Is this the only color photograph of a theatre demolished years ago?
I recently published a YouTube video lamenting a fire that destroyed a building I had photographed last year in Meridian, Mississippi. In that video (which you can watch below) I talked about how I view my architectural photographs of old buildings as a form of architectural preservation, and I showed examples of several buildings I’ve shot that no longer exist.
One building not discussed in the video is the Almeda Theatre of Houston, Texas. The fact that I shot this in the early 80s — when I was just 19 or 20 years old — proves that I’ve always had an interest in photographing abandoned buildings!
The Old Almeda Theatre in Houston
I shot this color photograph of the old Almeda Theatre in 1983, while I was an art student living in Houston. It was located at 5614 Almeda Boulevard in Houston, and was already abandoned by the time I discovered it. It had a really great art deco style sign, and the melon and teal colors had circled back to popularity in the 1980s.
Google searches have turned up very few photographs of this now-demolished movie theatre. Cinema Treasures includes a few monochrome shots of the interior and exterior, circa 1940, not long after the theatre opened. One commenter on Cinema Treasures said that the Almeda had become a Fred Astaire Dance Studio by the mid-1950s. If that’s accurate, the building served a very short lifespan as a movie house. It has occurred to me that mine may be the only surviving color image of the of the Almeda Theatre. Unfortunately, my photograph only shows a section of the art deco sign, as seen from the sidewalk below.
Houston has a handful of well-known historic (yet also endangered) movie theaters, including the River Oaks (where I saw The Rocky Horror Picture Show for the first time in the early ’80s) and the Alabama. The Almeda wasn’t one of these revered landmarks. I’m not sure anyone mourned its passing from the city.

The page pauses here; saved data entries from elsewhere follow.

-- ==== Sys2Proof/Machine/Mix.lean ====
section
/-! DEFINITION. The mix engine (04): the frame event, stage by stage, and the meters. -/

namespace Sys2Proof.Machine

/-! ### The frame's timers (R155) -/

def Foldback.frame (f : Foldback) : Foldback := { f with stateTimer := tick f.stateTimer, limitTimer := tick f.limitTimer }

def Accessory.frame (a : Accessory) : Accessory := { a with settle := tick a.settle, debounce := tick a.debounce }

def RefUnit.frame (r : RefUnit) : RefUnit :=
  { r with deadline := tick r.deadline, houseSettle := tick r.houseSettle, fieldSettle := tick r.fieldSettle }

/-- A line's timer; the stall timer of the active reference line counts crystal periods, not frames (R150). -/
def LineRec.frame (l : LineRec) (activeLine : Bool) : LineRec :=
  if activeLine && l.receiving then l else { l with timer := tick l.timer }

/-- Every timer of the part advances by one frame (R155). -/
def State.frameTimers (s : State) : State :=
  { s with
    foldback := { s.foldback with recs := remap s.foldback.recs fun _ f => f.frame },
    ident := { s.ident with accs := remap s.ident.accs fun _ a => a.frame },
    field := { s.field with lines := remap s.field.lines fun k l => l.frame (s.isActiveLine k) },
    reference := s.reference.frame }

/-! ### Gain words in motion (R70) -/

def Entry.frame (y : Entry) : Entry := { y with ramp := y.ramp.advance }

/-- Trims and entries stepped; an entry whose fade completes is freed in this frame (R54, R70). -/
def RouteStore.frame (r : RouteStore) : RouteStore :=
  let r' := r.settleAll fun x => x.list.map Entry.frame
  { r' with trims := remap r.trims fun _ t => t.advance }

/-- Every current gain word moved by its step (R70). -/
def State.frameGains (s : State) : State :=
  { s with
    route := s.route.frame,
    mix := { s.mix with gates := remap s.mix.gates fun _ g => g.advance },
    foldback := { s.foldback with recs := remap s.foldback.recs fun _ f =>
      { f with bed := f.bed.advance, slot := f.slot.advance } } }

/-! ### The stages -/

/-- The raw sample of a field line's reporter: what its reader has delivered while LOCKED, 0 in every other state (R134). Where
a LOCKED line's reader has delivered none, a free value (log entry 6). -/
def LineRec.raw (l : LineRec) (missing : Sample) : Int :=
  if l.state = .locked then (l.delivered.getD missing).toInt else 0

/-- The raw sample of a source (R74). `mics` and `programmes` are the samples of the input lanes. -/
def State.raw (s : State) (mics programmes : List Sample) (x : Source) : Int :=
  if x.val < 24 then (mics.getD x.val 0).toInt
  else if x.val < 32 then (s.line (Fin.ofNat 8 (x.val - 24))).raw (Config.undelivered (8 * s.mix.unread + (x.val - 24)))
  else (programmes.getD (x.val - 32) 0).toInt

/-- The trimmed samples of the frame (R74). -/
def State.trimmed (s : State) (mics programmes : List Sample) : Vector Int 40 :=
  Vector.ofFn fun x => saturate24 (scale (s.raw mics programmes x) (s.trim x).cur)

/-- The list sum (R75). -/
def listSum (t : Vector Int 40) (l : List Entry) : Int := (l.map fun y => scale (t.get y.source) y.ramp.cur).sum

/-- The bed component (R76). -/
def Foldback.bedPart (f : Foldback) (t : Vector Int 40) : Int :=
  match f.bedSource with
  | some g => scale (t.get (programmeSource g)) f.bed.cur
  | none => 0

/-- The talk component (R76). -/
def Foldback.talkPart (f : Foldback) (t : Vector Int 40) : Int :=
  match f.slotSource with
  | some x => scale (t.get (talkerSource x)) f.slot.cur
  | none => 0

/-- An earpiece's two channel sums by its ear mode (R78). -/
def channels (m : EarMode) (list bed talk : Int) : Int × Int :=
  match m with
  | .mono => (list + bed + talk, list + bed + talk)
  | .split => (list + bed, talk)
  | .leftOnly => (list + bed + talk, 0)
  | .rightOnly => (0, list + bed + talk)

/-- The ceiling of a ceiling code: 8,388,607 scaled by its gain word (R81). -/
def ceilingOf (c : Level) : Int := scale sampleMax (gain c)

/-- A destination's output in a frame: left and right channel (a panel or field return has the left one alone), and whether
the limit stage changed a value. -/
structure Output where
  left : Int
  right : Int
  clipped : Bool
  deriving DecidableEq, Repr

/-- A panel's or field return's output: the list sum, the master level, the 24-bit limit (R77, R79, R80). -/
def laneOutput (sum : Int) (master : Level) : Output :=
  let m := scale sum (gain master)
  { left := saturate24 m, right := 0, clipped := decide (saturate24 m ≠ m) }

/-- An earpiece's output: the channel sums, the master level, the ceiling, the gate (R78, R79, R81, R82). -/
def earOutput (sums : Int × Int) (master : Level) (ceiling : Int) (gate : Nat) : Output :=
  let l := scale sums.1 (gain master)
  let r := scale sums.2 (gain master)
  let l' := saturate (-ceiling) ceiling l
  let r' := saturate (-ceiling) ceiling r
  { left := scale l' gate, right := scale r' gate, clipped := decide (l' ≠ l) || decide (r' ≠ r) }

/-- The profile an earpiece's accessory record names (R78, R81). -/
def State.profileOf (s : State) (e : Earpiece) : Profile := s.ident.profiles.get (s.acc e).profile

/-- The output of a destination from the frame's trimmed samples and stepped gain words (R73). -/
def State.outputOf (s : State) (t : Vector Int 40) (d : Dest) : Output :=
  let sum := listSum t (s.dest d).list
  match destClass d with
  | .earpiece e =>
    let pr := s.profileOf e
    earOutput (channels pr.ear sum ((s.fb e).bedPart t) ((s.fb e).talkPart t)) (s.dest d).master (ceilingOf pr.ceiling)
      (s.gate e).cur
  | .panel _ => laneOutput sum (s.dest d).master
  | .fieldReturn _ => laneOutput sum (s.dest d).master

/-- The larger magnitude of an output's channels (R83). -/
def Output.magnitude (o : Output) : Nat := max o.left.natAbs o.right.natAbs

/-- The meter after a frame (R80, R81, R83). -/
def Meter.frame (m : Meter) (o : Output) : Meter := { peak := max m.peak o.magnitude, clip := m.clip || o.clipped }

/-- The destination whose speaker or return has the number given. -/
def panelDest (n : Fin 24) : Dest := ⟨n.val, by omega⟩

/-- The states in which the outgoing link carries the return (R133, R134). -/
def LineRec.sends (l : LineRec) : Bool :=
  decide (l.state = .acquiring) || decide (l.state = .centering) || decide (l.state = .locked) || decide (l.state = .lost)

/-- The line at the end of a frame event: its return sent or the idle pattern, the delivered sample consumed (R134). -/
def LineRec.afterFrame (l : LineRec) (out : Int) : LineRec :=
  { l with link := if l.sends then some out else none, delivered := none }

/-- A LOCKED line whose reader has delivered nothing for this frame. -/
def LineRec.unreadLocked (l : LineRec) : Bool := decide (l.state = .locked) && l.delivered.isNone

/-- The CLIP notices of a frame: one for each destination whose clear clip flag is set, ascending (R84; log entry 10). -/
def State.clipPosts (s : State) (outs : Vector Output 48) : List Post :=
  ((List.finRange 48).filter fun d => (outs.get d).clipped && !(s.meter d).clip).flatMap fun d =>
    s.access.toCovering d { kind := .clip, subject := byte d.val }

/-- The outputs of a frame handed onward and metered (R73, R83, R134). -/
def State.handOn (s : State) (outs : Vector Output 48) : State :=
  { s with
    mix := { s.mix with
      meters := remap s.mix.meters fun d m => m.frame (outs.get d),
      panelOut := Vector.ofFn fun n => (outs.get (panelDest n)).left,
      earOut := Vector.ofFn fun e => ((outs.get (earDest e)).left, (outs.get (earDest e)).right),
      unread := if (List.finRange 8).any fun k => (s.line k).unreadLocked then s.mix.unread + 1 else s.mix.unread },
    field := { s.field with lines := remap s.field.lines fun k l => l.afterFrame (outs.get (lineDest k)).left } }

/-- The state whose gain words have been stepped for this frame. -/
def State.stepped (s : State) : State := s.frameTimers.frameGains

/-- The outputs of a frame from the stepped state. -/
def State.outputs (s : State) (mics programmes : List Sample) : Vector Output 48 :=
  let t := s.trimmed mics programmes
  Vector.ofFn fun d => s.outputOf t d

/-- One house frame: timers, gain words, the 48 outputs, meters, CLIP notices (R73). -/
def State.frame (s : State) (mics programmes : List Sample) : State :=
  let s' := s.stepped
  let outs := s'.outputs mics programmes
  (s'.handOn outs).postAll (s'.clipPosts outs)

/-- MIX_FRAME_EVENT (R73). -/
def execMixFrameEvent (mics programmes : List Sample) (s : State) : Host.Outcome State Fault Refusal :=
  .next (s.frame mics programmes)

/-- The span of a READ_LEVELS: it ends early at destination 47 (R85). -/
def span (first : Dest) (count : Nat) : List Dest :=
  (List.finRange 48).filter fun d => decide (first.val ≤ d.val) && decide (d.val < first.val + count)

/-- A destination's four bytes in a READ_LEVELS reply: 0 and clear where the asker does not cover it (R85). -/
def levelBytes (covered : Bool) (m : Meter) : List Byte :=
  if covered then bytes3 m.peak ++ [switchByte m.clip] else bytes3 0 ++ [switchByte false]

/-- READ_LEVELS (R85): the covered meters of the span are read and cleared. -/
def readLevels (p : Port) (first count : Byte) (s : State) : State × Answer :=
  match inClass 48 first with
  | none => (s, rangeAnswer)
  | some d0 =>
    let ds := span d0 (clampCount count)
    ({ s with mix := { s.mix with meters := remap s.mix.meters fun d m =>
        if d ∈ ds ∧ s.access.covers p d then { peak := 0, clip := false } else m } },
      okAnswer ([byte d0.val, byte ds.length] ++ ds.flatMap fun d => levelBytes (s.access.covers p d) (s.meter d)))

def execReadLevels (p : Port) (first count : Byte) (s : State) : Host.Outcome State Fault Refusal :=
  takeRequest s p (.readLevels p first count) (readLevels p first count)

end Sys2Proof.Machine
end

Look how the film handled that harsh midday sun
As an aside, be sure to notice how well the the color film managed the harsh Texas midday sun. The shadows are open and accessible. The glaring sun on the sign is intense but doesn’t blow out the shot. The color is rich. I scanned this negative years ago and I can’t remember what film it was — most likely a consumer grade negative film by Kodak — maybe Kodacolor 100 or 400.
Video: Photography as a Form of Architectural Preservation
My book about abandoned places
If you’re fascinated by abandoned places, you may enjoy my book Unloved and Forgotten: Fine Art Photographs of Abandoned Places
Thanks for reading.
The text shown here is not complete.